Giving the CompoundObjectProcessor a DataObject rather than, say, an InputStream allows it to add container-specific metadata for the archive itself (#entries, uncompressed size, etc) and to retrieve metadata it may require (e.g. the name of the archive file).
- Leo: could handle most prolbems
- Leo: When you have the file extension ".xml", there is a billion choices how to extract the info from it.
- Leo: +
Merge Crawler and Exctractor
Alternative: find a way to generalize the Crawler and Extractor APIs into one XYZ API: you put a source description in and it produces DataObjects that get processed recursively and exhaustively. Feels a bit tricky and over-generalization to me but I wanted to mention it, perhaps someone has good ideas in this direction.
- Leo: that would make it soo generic that it is useless.
- Leo: -
Let Extractor do more
The Extractor interface was designed to return more than one resource anyway. It can do that by wrapping them inside the RDFContainer, we have done that with addresses in e-mails already, using anonymous nodes or URI nodes in between (for sender/cc).

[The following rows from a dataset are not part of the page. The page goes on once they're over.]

theorem Alike.foldl {α : Type} (f : State → α → State) (h : ∀ s a, Alike s (f s a)) (l : List α) : ∀ s, Alike s (l.foldl f s) := by
  induction l with
  | nil => exact fun s => .refl s
  | cons a l ih => exact fun s => (h s a).trans (ih _)
/-- The same, where each round needs that no strand is in runahead. -/
theorem Alike.foldl' {α : Type} (f : State → α → State) (h : ∀ s a, NoEpisode s → Alike s (f s a)) (l : List α) : ∀ s, NoEpisode s → Alike s (l.foldl f s) := by
  induction l with
  | nil => exact fun s _ => .refl s
  | cons a l ih => exact fun s n => (h s a n).trans (ih _ (n.alike (h s a n)))

/-! ### Memory and L2 -/

theorem Alike.wakeMonitors (s : State) (lo hi : Nat) : Alike s (wakeMonitors s lo hi) := by
  refine ⟨rfl, ?_⟩
  unfold Machine.wakeMonitors
  rw [List.map_map]
  apply List.map_congr_left
  intro t _
  simp only [Function.comp]
  split <;> rfl

theorem Alike.writeSpa (s : State) (a : Nat) (bs : List Byte) : Alike s (writeSpa s a bs) := by
  unfold Machine.writeSpa
  split
  · exact .refl s
  · dsimp only
    refine Alike.trans ?_ (.wakeMonitors _ _ _)
    exact .of_eq rfl rfl

theorem Alike.writeSome (s : State) (a : Nat) (bs : List (Option Byte)) : Alike s (writeSome s a bs) := by
  unfold Machine.writeSome
  split
  · exact .refl s
  · dsimp only
    refine Alike.trans ?_ (.wakeMonitors _ _ _)
    exact .of_eq rfl rfl

theorem Alike.fabSend (s : State) (a : Acct) (n : Nat) : Alike s (fabSend s a n).1 := by
  unfold Machine.fabSend
  dsimp only
  split
  · exact (Alike.charge s _ _ _ _).trans (.of_eq rfl rfl)
  · exact .charge s _ _ _ _
theorem Alike.fabTrip (s : State) (a : Acct) : Alike s (fabTrip s a) := (Alike.fabSend s a 1).trans (.charge _ _ _ _ _)

theorem Alike.hbmRead (s : State) (a : Acct) (line : Nat) : Alike s (hbmRead s a line) := by
  unfold Machine.hbmRead
  dsimp only
  split
  · exact Alike.foldl _ (fun u n => .charge u _ _ _ _) _ s
  · exact .charge s _ _ _ _

theorem Alike.hbmPut (s : State) (a : Acct) (line : Nat) (full : Bool) : Alike s (hbmPut s a line full) := by
  unfold Machine.hbmPut
  dsimp only
  have h0 : Alike s (if onLost s (line * 128) = true then s else Machine.charge s a (hbmDom (stackOf s (line * 128))) 33 2) := by
    split
    · exact .refl s
    · exact .charge _ _ _ _ _
  generalize (if onLost s (line * 128) = true then s else Machine.charge s a (hbmDom (stackOf s (line * 128))) 33 2) = s0 at *
  have h1 : Alike s0 (if stackState s (parityOf s (line * 128)) = 1 then s0
      else if full = true then
        (if line * 128 / 4096 % stripeUnits s (line * 128) + 1 = stripeUnits s (line * 128) then
          Machine.charge s0 a (hbmDom (parityOf s (line * 128))) 33 2 else s0)
      else
      { Machine.charge s0 a (hbmDom (parityOf s (line * 128))) 34 1 with
        hbm := { (Machine.charge s0 a (hbmDom (parityOf s (line * 128))) 34 1).hbm with
          parity := insNat (stripeOf s (line * 128)) (Machine.charge s0 a (hbmDom (parityOf s (line * 128))) 34 1).hbm.parity } }) := by
    split
    · exact .refl _
    · split
      · split
        · exact .charge _ _ _ _ _
        · exact .refl _
      · exact (Alike.charge s0 a (hbmDom (parityOf s (line * 128))) 34 1).trans (.of_eq rfl rfl)
  split
  · exact h0.trans h1
  · exact (h0.trans h1).trans (.of_eq rfl rfl)
theorem Alike.hbmWrite (s : State) (a : Acct) (line : Nat) : Alike s (hbmWrite s a line) := .hbmPut s a line false

theorem Alike.writeBack (s : State) (a : Acct) (x : L2Line) : Alike s (writeBack s a x) := by
  unfold Machine.writeBack
  split
  · dsimp only
    have h : ∀ (u v : State), Alike u v → Alike u (updL2 v x.line (fun y => { y with dirty := false })) := fun u v k => k.trans (.of_eq rfl rfl)
    apply h
    split
    · exact (Alike.charge _ _ _ _ _).trans (.hbmWrite _ _ _)
    · exact (Alike.charge _ _ _ _ _).trans (.fabSend _ _ _)
  · exact .refl s

theorem Alike.l2Evict (s : State) (a : Acct) (line : Nat) : Alike s (l2Evict s a line) := by
  unfold Machine.l2Evict
  split
  · exact .refl s
  · exact (Alike.writeBack s _ _).trans (.of_eq rfl rfl)

theorem Alike.l2Fill (s : State) (a : Acct) (line : Nat) (noal : Bool) (ep : Ep) (ra : Bool) : Alike s (l2Fill s a line noal ep ra) := by
  unfold Machine.l2Fill
  dsimp only
  split
  · split
    · exact .hbmRead _ _ _
    · exact .fabTrip _ _
  · have h : ∀ (v : State) (m : Mem), Alike s v → Alike s { v with mem := m } := fun v m k => k.trans (.of_eq rfl rfl)
    apply h
    refine (Alike.l2Evict s a line).trans ?_
    split
    · exact (Alike.charge _ _ _ _ _).trans (.hbmRead _ _ _)
    · exact .fabTrip _ _

theorem Alike.l2Access (s : State) (a : Acct) (line : Nat) (write noal : Bool) (ep : Ep) (ra : Bool) : Alike s (l2Access s a line write noal ep ra).1 := by
  unfold Machine.l2Access
  dsimp only
  refine (Alike.charge s a (homeMill s line) 16 1).trans ?_
  generalize Machine.charge s a (homeMill s line) 16 1 = s1
  split
  · dsimp only
    have h : ∀ (v : State) (f : L2Line → L2Line), Alike s1 v → Alike s1 (hintL2 (updL2 v line f) line ep) := by
      intro v f k
      refine k.trans ?_
      unfold hintL2
      split
      · exact .of_eq rfl rfl
      · exact .of_eq rfl rfl
    apply h
    split
    · split
      · exact .updCtx _ _ _ _
      · exact .refl _
    · exact .refl _
  · split
    · exact .l2Fill _ _ _ _ _ _
    · split
      · dsimp only
        split
        · exact .hbmWrite _ _ _
        · exact .fabTrip _ _
      · dsimp only
        have h : ∀ (v : State) (m : Mem), Alike s1 v → Alike s1 { v with mem := m } := fun v m k => k.trans (.of_eq rfl rfl)
        apply h
        refine (Alike.l2Evict s1 a line).trans ?_
        split
        · exact .refl _
        · exact .fabTrip _ _

/-! ### Translation -/

theorem Alike.pteSet (s : State) (a b : Nat) : Alike s (pteSet s a b) := by
  unfold Machine.pteSet
  dsimp only
  split
  · exact .refl s
  · exact .writeSpa _ _ _
theorem Alike.pteAccess (s : State) (pf : Bool) (a : Nat) : Alike s (pteAccess s pf a) := by
  unfold Machine.pteAccess
  split
  · exact .refl s
  · exact .pteSet _ _ _

theorem raEnd_of_none (s : State) (t : Strand) (st : StrandState) (h : t.ra = none) : raEnd s t st = s := by unfold raEnd; rw [h]

theorem endEpisodes_of_none (s : State) (h : Hank) (n : NoEpisode s) : endEpisodes s h = s := by
  unfold endEpisodes
  have : ∀ (l : List Strand), (∀ t ∈ l, t.ra = none) → l.foldl (fun u t => raEnd u t .held) s = s := by
    intro l
    induction l with
    | nil => intros; rfl
    | cons a l ih =>
      intro hl
      rw [List.foldl_cons, raEnd_of_none _ _ _ (hl a (List.mem_cons_self ..))]
      exact ih (fun t ht => hl t (List.mem_cons_of_mem _ ht))
  exact this _ (fun t ht => n t (List.mem_filter.mp ht).1)

theorem Alike.haltHank (s : State) (id : Nat) (why : HaltWhy) (mig : Bool) (n : NoEpisode s) : Alike s (haltHank s id why mig) := by
  unfold Machine.haltHank
  split
  · exact .refl s
  · rename_i h _
    dsimp only
    have k : ∀ g : Hank, Alike s (setHank s g) := fun g => .of_eq rfl rfl
    cases h.st with
    | placed => dsimp only; rw [endEpisodes_of_none _ _ (n.alike (k _))]; exact k _
    | quiescing => exact k _
    | saved => exact k _

theorem Alike.stopVd (s : State) (vd reason : Nat) (n : NoEpisode s) : Alike s (stopVd s vd reason) := by
  unfold Machine.stopVd haltVd
  dsimp only
  have h0 : Alike s (restCtxs (Machine.updVd s vd (fun u => { u with stopped := true, run := 0, exit := BitVec.ofNat 64 reason })) vd) := .of_eq rfl rfl
  exact ((h0.trans (Alike.foldl' _ (fun u h m => .haltHank u h _ _ m) _ _ (n.alike h0)))).trans (.of_eq rfl rfl)

theorem Alike.s2Dirty (s : State) (vd l g lg : Nat) (n : NoEpisode s) : Alike s (s2Dirty s vd l g lg).1 := by
  unfold Machine.s2Dirty
  dsimp only
  split
  · exact .refl s
  · split
    · exact .pteSet _ _ _
    · split
      · dsimp only
        split
        · exact .refl s
        · exact .stopVd _ _ _ n
      · exact ((Alike.pteSet s l 6).trans (.writeSpa _ _ _)).trans (.of_eq rfl rfl)

theorem Alike.walkLocks (s : State) : Alike s (walkLocks s) := by
  unfold Machine.walkLocks
  split
  · exact .of_eq rfl rfl
  · exact .refl s

theorem Alike.walkEnd (s : State) (q : XReq) (used : List (Nat × Nat × Nat)) (l1 l2 : Leaf) (gpa : Nat) (n : NoEpisode s) :
    Alike s (walkEnd s q used l1 l2 gpa).1 := by
  unfold Machine.walkEnd
  dsimp only
  have h2 : Alike s (Machine.pteAccess (Machine.pteAccess s q.pf l1.at_) q.pf l2.at_) := (Alike.pteAccess _ _ _).trans (.pteAccess _ _ _)
  split
  · have h3 := fun g => h2.trans (Alike.s2Dirty _ q.vd l2.at_ g l2.lg (n.alike h2))
    split
    · rename_i s3 he
      have h4 := congrArg Prod.fst he ▸ h3 _; exact h4
    · rename_i s3 he
      have h4 := congrArg Prod.fst he ▸ h3 _; exact h4.trans (.pteSet _ _ _)
  · exact h2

Extractor can return a bigger RDF graph inside one RDF Container (which works already), but the RDFContainer could be extended with a list of resources contained within. The list can be done either using RDF metadata (x aperture:isContainedIn y) or with a Java list.
- Leo: works today
- Leo: hard to optimize Lucene index afterwards
Some functionality that is still missing but that we at Aduna would really like to have (customer demand!) is support for handling archives such as zip, gzip and rar files.
The interface for doing archive extraction will probably be a mixture of Extractor and DataSource/DataCrawler. On the one hand they will be mimetype-specific and will operate on an InputStream /DataObject, just like Extractor, on the other hand they deliver a stream of new DataObjects.
I think it's best to let it operate on a DataObject, as I expect that a gzip stream does not contain a file name for its contents, whereas people probably expect the reported archived file to have a file name equal to its parent's file name minus the .z/.gz extension.
A URI scheme also has to be developed for such nested objects, so that you can identify a stream packed inside an archive.
A possible solution is to concat URIs together using a seperator. If :: is the seperator, a file inside a zip could be identified using file://c:/mydocs/big.zip::doc/doc1.doc We should also take a look at URLs used by the Java ClassLoader (e.g. ClassLoader.findResource) for pointing to resources in a jar file. They have the same problem, maybe we can use their solution as well.
The File-DataSource has to be configurable if it supports nested ZIP archives or not - or if certain paths have to be ignored. This is also tricky. By default, I would suggest to leave it ON so that users get surprised by good search results and may put it OFF so that they spare place.
Support for zip and gzip are probably trivial as these formats are already accessible through java.util.zip.
Opening of these resources can also get rather tricky, e.g. how to open a text file in a zip file on a website. Other possibilities are recursivity: a file inside an archive inside another archive. Good thinking required!